Just measured this morning. Been about 12hrs since I dosed 5g of KNO3 to 70gal and I get a 3.9ppm. So I dosed another 5g. Either I've got some crazy hungry plants or something else is using a lot of nitrates!

For comparison, in those same 12hrs .29ppm of PO4 had been used.


----------



## bosmahe1 (May 14, 2005)

You must have alot of stem plants. I have had times when I would put 1 gram in a 46 gallon and measure zero nitrates the next day. I've also noticed that 1 gram of KNO3 doesn't disappear as quickly if the plants have had a major trim recently.
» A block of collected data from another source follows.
-- ==== Sys2Proof/Machine/Ing.lean ====
section
/-!
DEFINITION. Line ingest and pixel correction (R136 to R158).
-/
namespace Sys2Proof.Machine

/-- The ingest state of camera `n`. -/
def State.ingS (s : State) (n : Nat) : IngS := vget s.ing n IngS.init

/-- Change the ingest state of camera `n`. -/
def State.modIng (s : State) (n : Nat) (f : IngS → IngS) : State := { s with ing := vput s.ing n (f (s.ingS n)) }

/-- FILL at the camera's depth (R138). -/
def State.fillOf (s : State) (n : Nat) : Nat := s.fld (F.ING_FMT_FILL n)

/-! ### Table sets (R157) -/

/-- The offsets a table set of camera `n` holds: the window and the shadowed registers. -/
def ingShadow (n off : Nat) : Bool :=
  (R.ING_TBL n 0 ≤ off && off < R.ING_TBL n 28929)
    || (R.ING_LAT n ≤ off && off ≤ R.ING_CMOFS1 n)

/-- A word of the table set in use. -/
def State.ingAct (s : State) (n off : Nat) : Nat :=
  ((regsGet (s.ingS n).act off).getD (resetVal s.board off)).toNat

/-- The sets change places: the window shows the set that was in use (R157). -/
def State.ingSwapSets (s : State) (n : Nat) : State :=
  let shown := s.regs.filter (fun e => ingShadow n e.1)
  let act := (s.ingS n).act
  let s := { s with regs := s.regs.filter (fun e => !ingShadow n e.1) }
  let s := act.foldl (fun s e => s.put e.1 e.2) s
  s.modIng n (fun g => { g with act := shown })

/-- A pending flip takes effect at a line (R157). -/
def State.ingFlipApply (s : State) (n : Nat) : State :=
  if s.bit (F.ING_STAT_FLIP_PEND n) then
    let s := (s.ingSwapSets n).setFld (F.ING_STAT_FLIP_PEND n) 0
    s.setFld (F.ING_CTL_TBL_SET n) (s.fld (F.ING_CTL_TBL_SET n) + 1)
  else s

/-- A 16-bit entry of a part of the window in use: `base` is the part's first word, `e` the entry. -/
def State.ingEntry (s : State) (n base e : Nat) : Nat :=
  fieldN (s.ingAct n (R.ING_TBL n (base + e / 2))) (16 * (e % 2)) 16

/-- Keys (channel, index) of the shadow defect map, in order. -/
def State.shadowMap (s : State) (n : Nat) : List Nat :=
  (List.range (min 4096 (s.rdN (R.ING_DEFCNT n)))).map (fun i =>
    let w := s.rdN (R.ING_TBL n (0x6000 + i))
    fieldN w 14 2 * 16384 + fieldN w 0 14)

/-- Does the shadow defect map pass (R157)? -/
def State.mapOk (s : State) (n : Nat) : Bool :=
  let m := s.shadowMap n
  s.rdN (R.ING_DEFCNT n) ≤ 4096 && (m.zip m.tail).all (fun p => p.1 < p.2)
    && m.all (fun k => k % 16384 < s.actW n)

/-- INGn_CTL.FLIP = 1: check the shadow map and set FLIP_PEND, or refuse (R157). -/
def State.ingFlip (s : State) (n : Nat) : State :=
  if s.bit (F.ING_STAT_FLIP_PEND n) then s.status 0x40
  else if s.mapOk n then (s.flag (F.ING_STAT_FLIP_PEND n)).status 0
  else (s.flag (F.ING_STAT_MAP_BAD n)).status 0x40

/-! ### Correction steps (R147 to R156) -/

/-- Field of a per-channel 16-bit register pair: measure, reference or offset. -/
def chan16 (r0 r1 : Nat) (c : Nat) : Fld := ⟨if c < 2 then r0 else r1, 16 * (c % 2), 16⟩

/-- INGn_DARK_MEAS of a channel. -/
def measF (n c : Nat) : Fld := chan16 (R.ING_DARK_MEAS0 n) (R.ING_DARK_MEAS1 n) c
/-- INGn_DARK_REF of a channel. -/
def refF (n c : Nat) : Fld := chan16 (R.ING_DARK_REF0 n) (R.ING_DARK_REF1 n) c
/-- INGn_DARK_OFS of a channel. -/
def ofsF (n c : Nat) : Fld := chan16 (R.ING_DARK_OFS0 n) (R.ING_DARK_OFS1 n) c

/-- Mean of samples, rounded half up (R149). -/
def meanHalfUp (xs : List Nat) : Nat := (2 * xs.sum + xs.length) / (2 * xs.length)

/-- Step 1: the running dark measure of a line's masked pixels (R149). -/
def State.darkMeas (s : State) (n : Nat) (scaled : Pix) : State :=
  let l := s.fld (F.ING_GEOM_MASK_L n)
  let r := s.fld (F.ING_GEOM_MASK_R n)
  if l + r = 0 then s
  else
    (List.range scaled.length).foldl (fun s c =>
      let ch := scaled.getD c []
      let m := meanHalfUp (ch.take l ++ ch.drop (ch.length - r))
      let old := s.fld (measF n c)
      s.setSfld (measF n c) ((old : Int) + asr ((m : Int) - old) (min 12 (s.fld (F.ING_CTL_DAVG n))))) s

/-- TRACK: OFS := MEAS - REF, clamped (R150). -/
def State.darkTrack (s : State) (n seq : Nat) : State :=
  if s.fld (F.ING_CTL_DARK_MODE n) = 2 ∧ seq % 256 = 0 then
    (List.range (s.chans n)).foldl (fun s c =>
      s.setSfld (ofsF n c) (clampI ((s.fld (measF n c) : Int) - s.fld (refF n c)) (-32767) 32767)) s
  else s

/-- Steps 3 and 4 of one channel (R147). -/
def State.darkGain (s : State) (n c : Nat) (ch : List Nat) : List Nat :=
  let o : Int := if s.fld (F.ING_CTL_DARK_MODE n) = 0 then 0 else s.sfld (ofsF n c)
  let e0 := if s.isRgb n then c * 8192 else 0
  ch.zipIdx.map (fun p =>
    let d := s.ingEntry n 0 (e0 + p.2)
    let g := s.ingEntry n 0x3000 (e0 + p.2)
    min ((clampN ((p.1 : Int) - d - o) 65535 * g + 8192) / 16384) 65535)

/-- Step 5's factor and its flags STALE and CLAMP (R151). -/
def State.fluxFactor (s : State) (n ts : Nat) : Nat × Bool × Bool :=
  let lim := (ts + s.fld (F.ING_FLUX_TIME_EXP_MID n)) % 2 ^ 32
  let mn := s.fld (F.ING_FLUX_LIM_MIN n)
  let mx := s.fld (F.ING_FLUX_LIM_MAX n)
  match (s.sdfSamples (s.fld (F.ING_CTL_FLUX_SRC n))).find? (fun x => cntLe x.1 lim) with
  | none => (16384, true, false)
  | some (st, v) =>
    if ((s.fld (F.ING_FLUX_TIME_AGE n) * 1000 : Nat) : Int) < cntDiff st ts then (16384, true, false)
    else if v ≤ 0 then (mx, false, true)
    else
      let q := v.toNat
      let f := (s.fld (F.ING_FLUX_REF_REF n) * 16384 + q / 2) / q
      if f < mn then (mn, false, true) else if mx < f then (mx, false, true) else (f, false, false)

/-- Nearest good pixel within 4 places on one side (R152): its distance. -/
def nearGood (bad : List Nat) (w x : Nat) (left : Bool) : Option Nat :=
  ([1, 2, 3, 4] : List Nat).find? (fun d =>
    if left then d ≤ x && !bad.contains (x - d) else x + d < w && !bad.contains (x + d))

/-- Step 6 on one channel: the line and how many pixels took FILL for want of neighbours (R152). -/
def State.defects (s : State) (n c : Nat) (fill : Nat) (ch : List Nat) : List Nat × Nat :=
  let ents := (List.range (min 4096 (s.ingAct n (R.ING_DEFCNT n)))).filterMap (fun i =>
    let w := s.ingAct n (R.ING_TBL n (0x6000 + i))
    if fieldN w 14 2 = c then some (fieldN w 0 14, fieldN w 16 2) else none)
  let bad := ents.map (·.1)
  let a := ch.toArray
  ents.foldl (fun acc e =>
    let x := e.1
    let dl := nearGood bad ch.length x true
    let dr := nearGood bad ch.length x false
    let vl := fun d => a.getD (x - d) 0
    let vr := fun d => a.getD (x + d) 0
    let r : Nat × Nat :=
      if e.2 = 3 then (fill, 0)
      else
        match dl, dr with
        | none, none => (fill, 1)
        | some l, none => (vl l, 0)
        | none, some r => (vr r, 0)
        | some l, some r =>
          if e.2 = 1 then (vl l, 0) else if e.2 = 2 then (vr r, 0)
          else ((vl l * r + vr r * l + (l + r) / 2) / (l + r), 0)
    (acc.1.set x r.1, acc.2 + r.2)) (ch, 0)

/-- A tap of the shared resampler (R154). -/
def State.rsmpTap (s : State) (ph t : Nat) : Int :=
  toSigned 16 (fieldN (s.rdN (R.ING_RSMP (4 * ph + t / 2))) (16 * (t % 2)) 16)

/-- Step 7 on one channel (R153). -/
def State.warp (s : State) (n c : Nat) (ch : List Nat) : List Nat :=
  let w := ch.length
  let ks := (w + 255) / 256
  let a := ch.toArray
  let lat := toSigned 10 (fieldN (s.ingAct n (R.ING_LAT n)) (10 * c) 10)
  let knot := fun k => toSigned 16 (fieldN (s.ingAct n (R.ING_TBL n (0x7000 + k))) 0 16)
  (List.range w).map (fun x =>
    let k := x / ks
    let r := x % ks
    let num := knot k * ks + (knot (k + 1) - knot k) * r
    let dx := (2 * num + ks).fdiv (2 * ks)
    let p := 64 * (x : Int) + dx + lat
    let i := p.fdiv 64
    let ph := (p - 64 * i).toNat
    let acc := ((List.range 8).map (fun t =>
      s.rsmpTap ph t * (a.getD (clampN (i - 3 + (t : Int)) (w - 1)) 0 : Nat))).sum
    clampN (asr (acc + 8192) 14) 65535)

/-- Coefficient `k` of the colour matrix in use (R156). -/
def State.cmCoef (s : State) (n k : Nat) : Int :=
  toSigned 16 (fieldN (s.ingAct n (R.ING_CM0 n + 4 * (k / 2))) (16 * (k % 2)) 16)

/-- Step 9 (R156). -/
def State.colour (s : State) (n : Nat) (p : Pix) : Pix :=
  let ofs := fun c => toSigned 16 (fieldN (s.ingAct n (R.ING_CMOFS0 n + 4 * (c / 2))) (16 * (c % 2)) 16)
  let w := (p.getD 0 []).length
  let px := pixelsOf w p
  (List.range 3).map (fun c => px.map (fun v =>
    let acc := ((List.range 3).map (fun d => s.cmCoef n (3 * c + d) * (v.getD d 0 : Nat))).sum
    clampN (asr (acc + 8192) 14 + ofs c) 65535))

/-- Step 10 (R147, R148). -/
def outRound (b v : Nat) : Nat := min ((v + 2 ^ (15 - b)) / 2 ^ (16 - b)) (2 ^ b - 1)

/-- OR of descriptor flags. -/
def orFlags (a b : LFlags) : LFlags :=
  { short := a.short || b.short, long := a.long || b.long, stale := a.stale || b.stale, clamp := a.clamp || b.clamp,
    repl := a.repl || b.repl }

/-- Step 8: channels from delayed lines (R155). -/
def State.rowAlign (s : State) (n seq fill : Nat) (cur : Pix) (fl : LFlags) : Pix × LFlags :=
  let g := s.ingS n
  let w := (cur.getD 0 []).length
  let dly := fun c => if c = 0 then s.fld (F.ING_ROWDLY_DLY_R n)
    else if c = 1 then s.fld (F.ING_ROWDLY_DLY_G n) else s.fld (F.ING_ROWDLY_DLY_B n)
  (List.range 3).foldl (fun acc c =>
    let d := dly c
    if d = 0 then (acc.1 ++ [cur.getD c []], orFlags acc.2 fl)
    else
      match g.rows.find? (fun r => r.1 == (seq + 2 ^ 32 - d) % 2 ^ 32) with
      | some r => if d ≤ g.since then (acc.1 ++ [r.2.1.getD c []], orFlags acc.2 r.2.2)
                  else (acc.1 ++ [List.replicate w fill], { acc.2 with short := true })
      | none => (acc.1 ++ [List.replicate w fill], { acc.2 with short := true })) ([], fl)

/-- The whole correction chain of a line with its tag, and its release (R144, R146, R147). TRACK uses the measure that the line itself has
moved, and its offset applies from that line on (R150, assumption 195). -/
def State.correct (s : State) (n : Nat) (t : Tag) (raw : Pix) (fl : LFlags) (subst full : Bool) : State :=
  let b := s.depth n
  let fill := s.fillOf n * 2 ^ (16 - b)
  let scaled := raw.map (fun c => c.map (· * 2 ^ (16 - b)))
  let s := if subst then s else s.darkMeas n scaled
  let l := s.fld (F.ING_GEOM_MASK_L n)
  let act := scaled.map (fun c => slice c l (s.actW n))
  let s := (s.ingFlipApply n).darkTrack n t.seq
  let v := act.zipIdx.map (fun p => s.darkGain n p.2 p.1)
  let fx := if s.bit (F.ING_CTL_FLUX_EN n) then s.fluxFactor n t.ts else (16384, false, false)
  let v := if s.bit (F.ING_CTL_FLUX_EN n) then v.map (fun c => c.map (fun x => min ((x * fx.1 + 8192) / 16384) 65535)) else v
  let s := if s.bit (F.ING_CTL_FLUX_EN n) then s.setFld (F.ING_FLUX_FACT_F n) fx.1 else s
  let s := if fx.2.1 then s.flag (F.ING_STAT_FLUX_STALE n) else s
  let s := if fx.2.2 then s.flag (F.ING_STAT_FLUX_CLAMP n) else s
  let df := v.zipIdx.map (fun p => s.defects n p.2 fill p.1)
  let repl := (df.map (·.2)).sum
  let s := if 0 < repl then (s.flag (F.ING_STAT_REPL_FILL n)).addCnt (F.ING_CNT3_B n) (F.ING_CNT3_SAT n) repl else s
  let wp := df.zipIdx.map (fun p => s.warp n p.2 p.1.1)
  let fl := { fl with stale := fx.2.1, clamp := fx.2.2, repl := 0 < repl }
  let al := if s.isRgb n then s.rowAlign n t.seq fill wp fl else (wp, fl)
  let s := s.modIng n (fun g => { g with rows := ((t.seq, wp, fl) :: g.rows).take 41, since := min 64 (g.since + 1) })
  let col := if s.isRgb n then s.colour n al.1 else al.1
  let out := col.map (fun c => c.map (outRound b))
  let s := if al.2.short then s.flag (F.ING_STAT_LINE_SHORT n) else s
  s.releaseLine n { tag := t, pix := out, fl := al.2 } full

/-- A substitute line for a tag (R144); `full` says that a leading-row camera's staging buffer has no room for it (R165). SHORT_CNT counts the
lines that LINE_END finds short, and no substitute (assumption 222). -/
def State.substLine (s : State) (n : Nat) (t : Tag) (full : Bool) : State :=
  let s := (s.flag (F.ING_STAT_SUBST n)).incCnt (F.ING_CNT1_A n) (F.ING_CNT1_SAT n)
  let raw := List.replicate (s.chans n) (List.replicate (s.fld (F.ING_GEOM_PPL n)) (s.fillOf n))
  s.correct n t raw { short := true } true full

/-- The oldest tag receives a substitute line. -/
def State.substOldest (s : State) (n : Nat) (full : Bool) : State :=
  match (s.ingS n).tags with
  | [] => s
  | t :: rest => (s.modIng n (fun g => { g with tags := rest })).substLine n t full

/-- The `k` oldest tags receive substitute lines (R142). -/
def substMany (n : Nat) (full : Bool) : Nat → State → State
  | 0, s => s
  | k + 1, s => substMany n full k (s.substOldest n full)

/-! ### Tags (R140 to R143, R145) -/

/-- Camera `n`'s configured maximum line rate in Hz. -/
def State.camHz (s : State) (n : Nat) : Nat :=
  match s.cfg.struct with
  | none => 0
  | some d => ((d.cams[n]?).map (·.maxHz)).getD 0
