-- ==== Sys2Proof/Machine/Prt.lean ====
section
/-!
DEFINITION. Print ports (R246 to R266): line identities, prefetch, shift, latch and fire, takeover, HOT, and the meanings of
the print-port commands that raise no event. Events are raised in Evt.lean's meanings.
-/
namespace Sys2Proof.Machine

/-- The hidden state of port `n`. -/
def State.prtS (s : State) (n : Nat) : PrtS := vget s.prt n PrtS.init

/-- Change the hidden state of port `n`. -/
def State.modPrt (s : State) (n : Nat) (f : PrtS → PrtS) : State := { s with prt := vput s.prt n (f (s.prtS n)) }

/-! ### Line identities (R252, R262) -/

/-- Advance the kept label state to a point and name the point's line: line mode (R252). -/
def identify (bank : Bool) (ls lbl rep pt sp : Nat) : LineId × Nat × Nat :=
  let d := (pt / 65536 + 2 ^ 32 - ls % 2 ^ 32) % 2 ^ 32
  if 2 ^ 31 ≤ d then (.before, ls, lbl)
  else
    let k := d / rep
    let ls' := (ls + k * rep) % 2 ^ 32
    (.line bank (lbl + k) (((d - k * rep) * 65536 + pt % 65536) / sp), ls', lbl + k)

/-- Column identity in shuttle mode (R262). -/
def columnId (bank : Bool) (pass : Option Nat) (p0 pt sp : Nat) : LineId :=
  match pass with
  | none => .before
  | some p =>
    let d := (pt + 2 ^ 48 - p0 % 2 ^ 48) % 2 ^ 48
    if 2 ^ 47 ≤ d then .before else .line bank p (d / sp)

/-- Points of spacing `sp` from a point to the first one at or beyond another, at least one. -/
def ptSteps (sp pt goal : Nat) : Nat := max 1 (ceilDiv ((goal + 2 ^ 48 - pt % 2 ^ 48) % 2 ^ 48) sp)

/-- Is a point at or beyond a limit? -/
def ptBeyond (lim : Option Nat) (pt : Nat) : Bool := match lim with
  | none => false
  | some t => (pt + 2 ^ 48 - t % 2 ^ 48) % 2 ^ 48 < 2 ^ 47

/-- The lines to be fetched that a unit's points give, from point `pt` on and short of a limit, in the order the unit reaches them (R252, R254);
points ahead of the first label or beyond LPR are passed over. `f` bounds points and leaps. -/
def comingLines (bank : Bool) (e : PrtE) (sp rep : Nat) (lim : Option Nat) : Nat → Nat → Nat → Nat → List (Nat × LineId × PrtE)
  | 0, _, _, _ => []
  | f + 1, pt, ls, lbl =>
    if ptBeyond lim pt then []
    else
      let r := identify bank ls lbl rep pt sp
      match r.1 with
      | .before => comingLines bank e sp rep lim f ((pt + ptSteps sp pt (ls * 65536) * sp) % 2 ^ 48) ls lbl
      | .line _ _ l =>
        if l < e.lpr then (pt, r.1, e) :: comingLines bank e sp rep lim f ((pt + sp) % 2 ^ 48) r.2.1 r.2.2
        else comingLines bank e sp rep lim f ((pt + ptSteps sp pt ((r.2.1 + rep) * 65536) * sp) % 2 ^ 48) r.2.1 r.2.2

/-- The same in shuttle mode: the columns of the pass under way (R262). -/
def comingColumns (bank : Bool) (e : PrtE) (pass : Option Nat) (p0 sp : Nat) (lim : Option Nat) : Nat → Nat → List (Nat × LineId × PrtE)
  | 0, _ => []
  | f + 1, pt =>
    if ptBeyond lim pt then []
    else match columnId bank pass p0 pt sp with
      | .before => if pass.isNone then [] else comingColumns bank e pass p0 sp lim f ((pt + ptSteps sp pt p0 * sp) % 2 ^ 48)
      | .line b k l =>
        if l < e.lpr then (pt, .line b k l, e) :: comingColumns bank e pass p0 sp lim f ((pt + sp) % 2 ^ 48) else []

/-- The PRINT entry of a port in the RUNNING bank. -/
def State.runEntry (s : State) (n : Nat) : Option PrtE := if s.anyRunning then s.prtEntry s.runBank n else none

/-- REPEAT_LEN of a bank's JOB. -/
def State.repLen (s : State) (b : Bool) : Nat := match s.job b with
  | some j => j.repeatLen
  | none => 1

/-- The target of the swap armed on the channel of unit `u`, in 32.16 (R256). -/
def State.swapTarget (s : State) (u : Nat) : Option Nat :=
  if s.armedBank.isSome && s.fld F.CFG_SWAP_CTL_CHAN == s.fld (F.CU_CTL_CHAN u) then some (s.rdN R.CFG_SWAP_POS * 65536) else none

/-- Lines of port `n` under the running bank. -/
def State.comingNow (s : State) (n : Nat) : List (Nat × LineId × PrtE) :=
  match s.runEntry n with
  | none => []
  | some e =>
    let p := s.prtS n
    let sp := max 1 (s.cuS e.cu)
    if s.bit (F.HP_CTL_MODE n) then comingColumns s.runBank e p.pass p.p0 sp (s.swapTarget e.cu) 24 (s.cuN e.cu)
    else comingLines s.runBank e sp (max 1 (s.repLen s.runBank)) (s.swapTarget e.cu) 24 (s.cuN e.cu) (s.rdN (R.HP_LS n)) p.lbl

/-- Lines of port `n` after the armed swap, predicted from the target with the new bank's entries (R256); a pass in shuttle mode has not started. -/
def State.comingNew (s : State) (n : Nat) : List (Nat × LineId × PrtE) :=
  match s.armedBank with
  | none => []
  | some b =>
    match s.prtEntry b n with
    | none => []
    | some e =>
      let old := match s.runEntry n with
        | some o => o.cu
        | none => e.cu
      match s.swapTarget old, s.cmpEntry b e.cu with
      | some t, some c =>
        if s.bit (F.HP_CTL_MODE n) then []
        else comingLines b e (max 1 c.spacing) (max 1 (s.repLen b)) none 24 ((t + c.phase) % 2 ^ 48) ((s.rdN R.CFG_SWAP_POS + e.orgOfs) % 2 ^ 32) 0
      | _, _ => []

/-- The next ten lines port `n` has to fetch, of which at most seven are on hand, with their points and PRINT entries (R255, R256). -/
def State.upcoming (s : State) (n : Nat) : List (Nat × LineId × PrtE) := (s.comingNow n ++ s.comingNew n).take 10

/-- The VAR rule: the slot of the line has been written (R254). -/
def State.varOk (s : State) (n : Nat) (id : LineId) (e : PrtE) : Bool :=
  match id with
  | .before => true
  | .line _ lbl _ => !bitN e.flags 0 || lbl < s.rdN (R.HP_REP_WR n)

/-- DDR-4 address of a line (R254, R262). -/
def lineAddr (id : LineId) (e : PrtE) : Nat :=
  match id with
  | .before => 0
  | .line _ lbl l => e.base + ((lbl % e.nrep) * e.lpr + l) * e.stride

/-- Nozzle values of a line's bytes (R254). -/
def nozzleVals (bs : List Byte) (noz bpn : Nat) : List Nat :=
  (List.range noz).map (fun i => fieldN (bs.getD (bpn * i / 8) 0).toNat (bpn * i % 8) bpn)

/-- The points and identities of the lines on hand in the buffer, the shift register and the latch. -/
def PrtS.onHand (p : PrtS) : List (Nat × LineId) :=
  let o (x : Option PLine) : List (Nat × LineId) := match x with
    | some l => [(l.pt, l.id)]
    | none => []
  o p.latched ++ o p.shifted ++ o p.shifting ++ p.prefetch.map (fun l => (l.pt, l.id))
So maybe plants can suck up that much nitrate. I'm sure that a plant mass weighing and calculation could be used to verify but, that would be to much work.


----------



## Oreo (May 16, 2008)

Tested again. Since my last post the plants have used .16ppm of PO4.


----------



## Philosophos (Mar 1, 2009)

I've got a couple ideas that might help. First check "should have" vs. what actually happened. Test your NO3 and PO4 dosing on a small scale in DI water. Moisture does nasty things to dry weights, even the best test kits can fail.

Outside of that, I'd say that if your plants are actually sucking up that much PO4, then the plants are going to be heading for the nitrogen next. Some people limit PO4 to reduce nitrogen uptake on top of reducing NO3 to push their reds higher.

Your NO3 column levels sound low over all; perhaps it's a limiting nutrient, and the plants are starved. Try pushing up to 10-20ppm and see if the uptake backs off after a while. 

-Philosophs


----------



## Oreo (May 16, 2008)

Thanks for your post.

I suspect the plants have been starved for quite a while. I've been experimenting with a continuous drip water change system. Turns out I reduced the nitrates to almost zero for a while, and was not fertilzing. They have probably had some PO4 available just via the fresh tap water though. Based on what you're saying, that could have contributed to the sharp demand for nitrates.


----------



## Philosophos (Mar 1, 2009)

No problem, hope it helps.

Phosphates come in through food quite heavily as well. Compared to the nitrogen content, most foods have too much PO4.

-Philosophos


----------



## Aquaticz (May 22, 2009)

Out of curosity how much was the spectrometer and which water parameters can you test with one/

Thanks


----------